In DJF, MAM and SON, the changes of the CWDday are consistent with those of precipitation and the values are increasing in the latter stage compared with the former stage. The average CWDday during 2010–2018 are 1.1day, 1.6day and 0.4day more than 1961–1994 in DJF, MAM and SON, respectively. In JJA, the average CWDday is decreasing significantly during 1995–2009 and increasing significantly during 2010–2018; the general trend is to decrease; the average CWDday during 2010–2018 is 0.6day less than 1961–1994. The average annual CWDday is also decreasing significantly during 1995–2009 and increasing significantly during 2010–2018; but the general trend is upward; the average annual CWDday during 2010–2018 is 0.5day more than 1961–1994.
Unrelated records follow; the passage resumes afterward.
/-- Form the next pulse of the pending responses (R89, R91, R92). -/
def State.nextPulse (s : State) (c : Nat) : State :=
  match firstResp (s.chan c).responses with
  | none => s
  | some r =>
    let t := respLead r
    if overlaps (s.chan c) t then
      (((s.setResp c { r with next := r.next + 1 }).incSat (pCHAN c) CHAN.RETRIG_OVERLAP.COUNT).irq (pCHAN c) 1).settleResponses c
    else if r.set.width = 0 then
      (s.setResp c { r with next := r.next + 1, live := r.live + 1 }).pushEdge c
        ⟨t, .toggle, .single, .response r.id, .event r.teb (roundEven r.at32 (2 ^ 32)), none⟩
    else
      (s.setResp c { r with next := r.next + 1, live := r.live + 2 }).pushPulse c t (r.set.width * fine) (.response r.id)
        (.event r.teb (roundEven r.at32 (2 ^ 32)))

/-- The earlier of the two placement targets an edge at `t32` can have on a channel, by its sense (R62). -/
def State.earliestTarget (s : State) (c : Nat) (t32 : Int) : Int :=
  min (s.placementTarget c (s.laneEngine (chanQuad c) (chanLane c)) true t32)
    (s.placementTarget c (s.laneEngine (chanQuad c) (chanLane c)) false t32)

/-- Take the records of the lane's buffer whose placement has come: played while the channel is in SEQ mode, out of
safe state and past its entry, else discarded (R107, R128, R132). -/
def State.seqPromote (s : State) (c : Nat) : State :=
  let ch := s.chan c
  let due := ch.seqBuf.filter (fun r => decide (s.earliestTarget c r.t32 ≤ s.now32 + horizon32))
  let s1 := s.setChan c { ch with seqBuf := ch.seqBuf.filter (fun r => !decide (s.earliestTarget c r.t32 ≤ s.now32 + horizon32)) }
  s1.forEach due (fun r s =>
    if s.chanMode c = 5 ∧ (s.chan c).safe.isEmpty ∧ (s.chan c).entry32 ≤ r.t32 then s.pushEdge c ⟨r.t32, r.kind, .single, .seq, r.basis, none⟩
    else s)

/-! ### Issue (R22, R23, R62, R87, R370) -/

/-- The engine an edge of a channel goes to: the spare in CAL mode and for what is left of it before the lane's return, the new engine once
a swap has switched, else the lane's engine (R60, R75, R96). -/
def State.edgeEngine (s : State) (c : Nat) (e : Edge) : Nat :=
  if e.origin = .cal ∧ (s.chanMode c = 8 ∨ e.t32 < (s.chan c).entry32) then s.get (pQUAD (chanQuad c)) QUAD.ENGINE_MAP.SPARE
  else match (s.quad (chanQuad c)).swap with
    | some w => if w.lane = chanLane c ∧ w.switched.isSome then w.new else s.laneEngine (chanQuad c) (chanLane c)
    | none => s.laneEngine (chanQuad c) (chanLane c)

/-- Whether the next leading edge of an accumulator may be issued now (R12): its pulse is formed no sooner, so that a commit before it
still turns it (R94, R95). -/
def State.clockDue (s : State) (c : Nat) : Bool :=
  match (s.chan c).clk32 with
  | none => false
  | some a =>
    let high := !(s.idle (if s.chanMode c = 7 then s.get (pCHAN c) CHAN.MODE_CFG.MIRROR_SRC else c))
    let e : Edge := ⟨a, .set high, .single, if s.chanMode c = 8 then .cal else .clock, .own, none⟩
    decide (s.placementTarget c (s.edgeEngine c e) (s.rising c high) a ≤ s.now32 + horizon32)

/-- Form the next edges of a channel when none of its generator waits to be issued. DESIGN CHOICE (log 89): the spec does not say when a
source's target counts as computed (R95). It does so here, and is copied to the mirrors, when its pulse is formed for issue, not when the
event of a response is accepted: what is cancelled before that is not emitted by a mirror. -/
def State.chanExpand (s : State) (c : Nat) : State :=
  let w := (s.chan c).wait
  if (s.chan c).clk32.isSome then
    if w.any (fun e => e.origin == .clock || e.origin == .cal || e.origin == .mirClk) then s else s.onlyIf (s.clockDue c) (fun s => s.nextClock c)
  else if w.any (fun e => match e.origin with | .response _ => true | _ => false) then s
  else s.nextPulse c

/-- Whether what is issued is an edge: a driver turned on or off is none (R61). -/
def Issued.isEdge (i : Issued) : Bool := i.high.isSome && i.edge.kind != .on

/-- Whether a placed position meets R61 against what the lane has issued or emitted. -/
def spacingOk (ch : ChanSt) (clock : Bool) (pos : Int) : Bool :=
  let edges := ch.issued.filter (·.isEdge)
  let last := match edges.getLast? with | some i => some i.pos | none => ch.lastPos
  let inSlot := (edges.filter (fun i => posSlot i.pos == posSlot pos)).length +
    (match ch.lastPos with | some p => if posSlot p == posSlot pos then ch.slotEdges else 0 | none => 0)
  (match last with | some p => decide (p + minSpacing ≤ pos) | none => true) && (clock || decide (inSlot < 2))

/-- Count edges dropped by R61 on a channel's lane. -/
def State.spacingDrop (s : State) (c n : Nat) : State :=
  (s.incSat (pQUAD (chanQuad c)) (QUAD.SPACING_DROPS.COUNT (chanLane c)) n).irq (pQUAD (chanQuad c)) 4

/-- An edge of a response is gone without being emitted, or is emitted. -/
def State.respEdgeDone (s : State) (c : Nat) (o : EdgeOrigin) : State :=
  match o with
  | .response id =>
    (s.setChan c { s.chan c with responses := (s.chan c).responses.map (fun r =>
      if r.id = id then { r with live := r.live - 1 } else r) }).settleResponses c
  | _ => s

/-- Remove an edge from the waiting list. -/
def State.unwait (s : State) (c : Nat) (e : Edge) : State :=
  s.respEdgeDone c e.origin |>.setChan c { (s.respEdgeDone c e.origin).chan c with wait := (s.chan c).wait.erase e }

/-- The trailing edge of a pulse among the waiting edges. -/
def trailOf (w : List Edge) (k : Nat) : Option Edge := w.find? (fun e => e.role == .trail k)

/-- Drop an edge, and the trailing edge of its pulse with it (R87, R370); a mirror's copy is dropped alone (R95). -/
def State.dropWithTrail (s : State) (c : Nat) (e : Edge) : State :=
  let s1 := (s.unwait c e).desync c e
  match (if e.isMirror then EdgeRole.single else e.role) with
  | .lead k _ => match trailOf (s1.chan c).wait k with
    | some t => s1.unwait c t
    | none => s1
  | _ => s1

/-- Compute the codes of an edge for an engine: position and new error term (R22, R23, R62). -/
def State.codes (s : State) (c : Nat) (e : Edge) (high : Bool) (engine : Nat) (dither : Int) : Int × Int :=
  place s.clk (s.coarse (chanQuad c)) (s.flag (pCHAN c) CHAN.MODE_CFG.DITHER && e.origin != .clock) dither
    (s.placementTarget c engine (s.rising c high) e.t32)

/-- The delay-line code of a position in an engine of a channel's quad (R66). -/
def State.lineCode (s : State) (c engine : Nat) (pos : Int) : Int :=
  rawCode (((s.quad (chanQuad c)).engines.getD engine {}).front) pos

/-- The spare that shadows the lane's engine, from A to the switch point (R74). -/
def State.shadowEngine (s : State) (c : Nat) (o : EdgeOrigin) : Option Nat :=
  match (s.quad (chanQuad c)).swap with
  | some w => if w.lane = chanLane c ∧ w.switched.isNone ∧ o ≠ .cal then some w.new else none
  | none => none

/-- A position of one engine moved to another by the difference of their delay terms (R62). -/
def State.movePos (s : State) (c src dst : Nat) (high : Bool) (pos : Int) : Int :=
  nextPlaceable (s.coarse (chanQuad c)) (pos + s.delayTerms c src (s.rising c high) - s.delayTerms c dst (s.rising c high))

/-- Hand an edge's codes to its engine, and during a swap to the spare as well: its own codes for the same error term, or the
position moved by the difference of the terms where the position is no rounding of the target (R74). -/
def State.issueAt (s : State) (c : Nat) (e : Edge) (high : Option Bool) (engine : Nat) (pos : Int) (dither : Option Int) : State :=
  let ch := s.chan c
  let alt := (s.shadowEngine c e.origin).map (fun n =>
    let p := match dither with
      | some d => (s.codes c e (high.getD ch.nextLevel) n d).1
      | none => s.movePos c engine n (high.getD ch.nextLevel) pos
    (n, p, s.lineCode c n p))
  s.setChan c { ch with
    wait := ch.wait.erase e
    issued := ch.issued ++ [⟨e, engine, pos, s.lineCode c engine pos, high, s.edgeTeb c e.basis (roundEven e.t32 (2 ^ 32)),
      roundEven e.t32 (2 ^ 32), alt⟩]
    nextLevel := high.getD ch.nextLevel
    nextDriven := high.isSome }

/-- Issue the leading edge of a pulse shorter than the horizon, with the codes of its trailing edge computed too, or drop the pulse
whole (R87). The trailing edge waits with its codes until it may be issued (R12). -/
def State.issuePulse (s : State) (c : Nat) (e t : Edge) (high : Bool) (engine : Nat) : State :=
  let ch := s.chan c
  let clock := e.origin == .clock || e.origin == .cal
  let p1 := s.codes c e high engine ch.dither
  let p2 := s.codes c t (!high) engine p1.2
  let clamp := decide (p2.1 - p1.1 < minSpacing)
  let pos2 := if clamp then nextPlaceable (s.coarse (chanQuad c)) (p1.1 + minSpacing) else p2.1
  let s1 := (s.setChan c { ch with dither := p2.2 }).onlyIf clamp
    (fun s => (s.incSat (pCHAN c) CHAN.WIDTH_CLAMPS.COUNT).irq (pCHAN c) 2)
  let ch1 := { s1.chan c with issued := (s1.chan c).issued ++ [⟨e, engine, p1.1, 0, some high, 0, 0, none⟩] }
  if spacingOk ch clock p1.1 && spacingOk ch1 clock pos2 then
    let s2 := s1.issueAt c e (some high) engine p1.1 (some ch.dither)
    s2.setChan c { s2.chan c with wait := (s2.chan c).wait.map (fun x => if x = t then { t with codes := some (engine, pos2) } else x) }
  else (s1.dropWithTrail c e).spacingDrop c 2

/-- Issue one edge, or drop it by R61 (a leading edge with its pulse). -/
def State.issueSingle (s : State) (c : Nat) (e : Edge) (high : Bool) (engine : Nat) : State :=
  let ch := s.chan c
  let p := s.codes c e high engine ch.dither
  let s1 := s.setChan c { ch with dither := p.2 }
  if spacingOk ch (e.origin == .clock || e.origin == .cal) p.1 then s1.issueAt c e (some high) engine p.1 (some ch.dither)
  else (s1.dropWithTrail c e).spacingDrop c 1

/-- The position of a trailing edge whose codes were computed with its leading edge: on another engine than then, it moves by the
difference of the terms. -/
def State.codedPos (s : State) (c : Nat) (e : Edge) (high : Bool) (k : Nat × Int) : Int :=
  if k.1 = s.edgeEngine c e then k.2 else s.movePos c k.1 (s.edgeEngine c e) high k.2

/-- Issue a trailing edge whose codes were computed with its leading edge. -/
def State.issueCodes (s : State) (c : Nat) (e : Edge) (high : Bool) (k : Nat × Int) : State :=
  s.issueAt c e (some high) (s.edgeEngine c e) (s.codedPos c e high k) none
Annually and seasonally, the average values of CDDday are the highest during 1995–2009, except MAM. The average annual CDDday in 2010–2018 is 1.3day less than 1961–1994. In DJF and JJA, the average CDDday is increasing during 1995–2009 and decreasing during 2010–2018; the general trend is decreasing. The average CDDday during 2010–2018 is 0.8day and 0.7day less than 1961–1994 in DJF and JJA, respectively. In MAM, the value of the CDDday is decreasing in the latter stage compared with the former stage; the average CDDday during 2010–2018 is 2.3day less than 1961–1994. In SON, the average CDDday is increasing during 1995–2009 and decreasing during 2010–2018; the general trend is increasing; the average CDDday is 0.2day more in 2010–2018 than 1961–1994.